We identified taste cell types either by the expression of GFP in PLCβ2-GFP or GAD-GFP mice, or physiologically by whether cells responded to focal taste stimulation but not to bath-applied KCl (receptor, Type II cells), or whether they responded to KCl depolarization (presynaptic, Type III cells) (DeFazio et al. 2006; Tomchik et al. 2007). Focal application of taste stimuli very effectively activates taste receptor cells (e.g. Tomchik et al. 2007), whereas focally applied K+ salts do not (Maruyama et al. 2006). Bath application of KCl, by contrast, effectively bathes the entire tissue, including taste buds. This procedure effectively depolarizes taste cells and elicits Ca2+ influx selectively in presynaptic cells by virtue of their expression of voltage-gated Ca2+ channels (DeFazio et al. 2006; Tomchik et al. 2007; Huang et al. 2007).

Reagents and solutions

Unless otherwise indicated, chemicals were purchased from Sigma (St Louis, MO, USA). Normal Tyrode solution contained the following (in mm): 130 NaCl, 5 KCl, 8 CaCl2, 1 MgCl2, 10 Hepes, 10 glucose, 10 sodium pyruvate and 5 NaHCO3, adjusted to pH 7.4 (318–323 mosmol l−1). Calcium was elevated to 8 mm to enhance responses and improve the signal-to-noise ratio. High-potassium Tyrode solution for depolarizing taste cells contained 50 mm KCl in an equimolar substitution for NaCl to preserve physiological osmolarity. Taste stimuli used in these experiments consisted of a mixture of an artificial sweetener, 100 μm SC45647 (2-[[[4-(aminomethyl)anilino]-[[(1R)-1-phenylethyl] amino]methyl]amino]ethane-1,1-diol) (a gift from Dr G. Dubois, Coca Cola, Atlanta, GA, USA); bitter compounds, 30 μm cycloheximide and 200 μm denatonium; and umami compounds, 200 mm monopotassium l-glutamate (MPG) with 1 mm inosine 5-monophosphate (IMP).

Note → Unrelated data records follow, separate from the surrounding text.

/-- The remaining repeats of a command that is not a work command, loaded from a save record, issue from cycle sNext on (R164);
its last access is in cycle e of theirs. -/
def issueRest (s : State) (t : Nat) (c : Cur) (st : Wk) (e : Nat → Nat → Nat) : State :=
  let s0 := (s.queue (.cq t)).sNext
  let n := cwREPEAT c.w - c.rep
  let last := s0 + (n - 1) * gapOf c.w
  let s := setProg s (.cq t) c.num (fun p => { p with st := st, due := max last (e s0 last), left := n })
  let s := if c.rep = 0 then startPrograms s t c.w s0 else s
  closeCmd s t (last + ngapOf c.w) (e s0 last)

/-! Work commands. -/

/-- Does the command do no data work (R139, R173). -/
def State.noWork (s : State) (t w : Nat) : Bool :=
  cwREPEAT w == 0 || (isVector w && vecV w == 0) ||
    (agsUsed w).any (fun n => (List.range 4).any (fun k => s.rd (agBase t n) (AG_LOOP.COUNT k) == 0))

/-- What the first repeat of a command sets up in cycle s0: AG positions (R149, R156), kept FIFO entries (R555), the shadow plane
(R65), address programs (R153). The modes are loaded for the next cycle (`loadModes`). -/
def firstRepeat (s : State) (t w s0 : Nat) : State :=
  let s := forEach (agsUsed w) s (fun s n =>
    let m := amOf w n
    let s := s.setAg t n { s.agUnit t n with keeping := isSrp w, kept := [] }
    if cwCONT w = 1 then s
    else if m = 2 then s.setListPos t n 0
    else if m = 1 then s
    else s.setPos t n [0, 0, 0, 0])
  let s := if isSrp w then
      let ti := s.tile t
      let bank := mmaBANK w
      let s := s.setT t { ti with
        shadow := (ti.acc.filter (fun e => e.1 / 12288 == bank)).map (fun e => (e.1 % 12288, e.2)) }
      (s.wr (accBase t) ACC_STAT.SHADOW_BANK bank).wr (accBase t) ACC_STAT.SHADOW_VALID 1
    else s
  startPrograms s t w s0

/-- The replay exponent with which a run of a command computes (R118, R120). -/
def runExp (w run : Nat) : Nat := if isSrp w then run * matK w else 0

/-! Preemption (R160), which takes effect here and is saved in Save.lean. -/

/-- A queue that is preempted leaves its WAIT: its position is at that WAIT and nothing is consumed (R160, R165). A WAIT one of
whose repeats has been released is in progress and goes on. -/
def leaveWait (s : State) (q : QId) : State :=
  match (s.queue q).wait, s.headCmd q with
  | some x, some (_, w) => if x.released ∨ x.left + 1 < cwREPEAT w then s else dropWait s q
  | _, _ => s

/-- CQ leaves its WAIT: between two repeats of it the WAIT is an interrupted command (R161), whose next repeat is the one that
waits. -/
def interruptWait (s : State) (t : Nat) : State :=
  let q : QId := .cq t
  match (s.queue q).wait, s.headCmd q with
  | some x, some (num, w) =>
    let k := cwREPEAT w - x.left - (if x.released then 0 else 1)
    let s := dropWait s q
    if k = 0 then s
    else
      let s := beginCmd s q num w .work 0
      s.setQ q { s.queue q with cur := some { w := w, num := num, rep := k } }
  | _, _ => s

/-- Does a preemption of a tile wait for its CQ: for the OVERLAY at whose switch it has arrived (R399), for the issue of a WAIT
that has been released, or for the hold of a command with SRP (R122). -/
def State.preemptWaits (s : State) (t : Nat) : Bool :=
  let qu := s.queue (.cq t)
  qu.atSwitch ||
    (match qu.wait with
     | some x => x.released && x.left == 0
     | none => false) ||
    (match qu.cur with
     | some c => isSrp c.w
     | none => false)

/-- Step 1 of R160: CQ stops at the repeat boundary, MQ starts nothing more, the address programs stop, those that were to start
in this cycle at word 0. An arrival of MQ at a switch is undone: it arrives again after the restore (R399). -/
def takePreempt (s : State) (t : Nat) : State :=
  let q : QId := .cq t
  let s := if (s.queue q).isOpen then runTo s t (s.queue q).sNext else s
  let s := forEach (List.range 3) s (fun s n =>
    let u := s.agUnit t n
    if u.starts.isEmpty then s else apStart (s.setAg t n { u with starts := [] }) t n (s.tile t).cyc)
  let s := s.setT t { s.tile t with preempting := true }
  let s := leaveWait s (.mq t)
  let s := s.setQ (.mq t) { s.queue (.mq t) with arrived := false }
  let s := interruptWait s t
  let qu := s.queue q
  s.setQ q { qu with
    isOpen := false, blk := 0
    drain := match qu.cur with
      | some c => max qu.drain (drainOf c.w c.s0 (qu.sNext - gapOf c.w) false)
      | none => qu.drain }

/-- A preemption that has been asked for takes effect once nothing keeps it. -/
def preemptSettle (s : State) (t : Nat) : State :=
  let ti := s.tile t
  if s.bit (tileBase t) SEQ_TCTRL.PREEMPT && !ti.preempting && !ti.restoring && !(s.preemptWaits t) then takePreempt s t else s

/-- The end of a scaled-replay command (R119). -/
def endReplays (s : State) (t w runs : Nat) : State :=
  let b := accBase t
  let bank := mmaBANK w
  let s := s.wr b ACC_STAT.LAST_REPLAYS runs
  let s := s.wr (tileBase t) TILE_STAT.REPLAY_ACTIVE 0
  let s := forEach (agsUsed w) s (fun s n => s.setAg t n { s.agUnit t n with keeping := false, kept := [] })
  if runs = 0 then s
  else
    let s := s.wr b (ACC_FLAGS.RPL bank) 1
    let ti := s.tile t
    s.setT t ((List.range (96 * matM w)).foldl (fun ti e =>
      let x := Tile_entry ti bank e
      Tile_setEntry ti bank e { x with flags := x.flags ||| 8#4 }) ti)

/-- The last repeat of a command has issued in cycle sl (R65, R66, R138, R141). -/
def lastRepeat (s : State) (t : Nat) (c : Cur) (sl : Nat) : State :=
  let q : QId := .cq t
  let e := drainOf c.w c.s0 sl false
  let done := fun (s : State) sNext runs =>
    let s := setProg s q c.num (fun p => { p with st := .done, left := 0, due := e, census := { replays := runs } })
    closeCmd s t sNext e
  if isSrp c.w then
    let hold := e + 1
    let s := runTo s t hold
    let infd := (tgetD (s.tile t).cen c.num {}).inf != 0
    if infd && decide (c.run < 2) then
      let ti := s.tile t
      let s := s.setT t { ti with replay := some { hold := hold, runs := c.run + 1 } }
      let qu := s.queue q
      let s := s.setQ q { qu with cur := some { c with rep := cwREPEAT c.w }, drain := max qu.drain e }
      s.wr (tileBase t) TILE_STAT.REPLAY_ACTIVE 1
    else
      preemptSettle (done (endReplays s t c.w c.run) (max hold (sl + ngapOf c.w)) c.run) t
  else done s (sl + ngapOf c.w) 0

Fluorescein at 2 μm was added to the tastant mixture to track stimulation and to ensure consistent focal application of tastants.

Data analysis

Baseline fluorescence was established in a period of 100 s before each stimulus was applied. To determine whether a trace represented a true response versus noise, we used the criteria established previously by Caicedo et al. (2000) as follows. We scored positive responses only if (1) the peak ΔF/F was at least two times the baseline fluctuation for that cell, (2) responses could be elicited at least twice in the same cell by the same stimulus and appeared approximately of the same amplitude, and (3) responses were cell specific (i.e. were not observed in all dye-loaded cells in the field of view, or recorded in control areas external to the cells). This assured that signals were not caused by tissue movement or a stimulus artifact. Data analyses were performed in Microsoft Excel and Prism v.5 (GraphPad Software, Inc., La Jolla, CA, USA).

Results

Focally applying taste stimuli to the apical tips of taste buds in a lingual slice preparation reliably and repeatedly generated Ca2+ mobilization in a subset of taste cells. We identified responses from receptor (Type II) and presynaptic (Type III) cells using a combination of two criteria. First, we used genetic markers (green fluorescent protein, GFP) expressed selectively in receptor or presynaptic cells, as described in Methods. Second, we depolarized taste buds with 50 mm KCl to activate presynaptic cells selectively (DeFazio et al. 2006; Tomchik et al. 2007). The two procedures were 100% consistent: we never observed KCl-evoked responses in cells expressing GFP in lingual slices taken from PLCβ2-GFP mice, i.e. in receptor cells. These results are concordant with findings from single cells (DeFazio et al. 2006; Huang et al. 2008) and previous data from lingual slices (Tomchik et al. 2007).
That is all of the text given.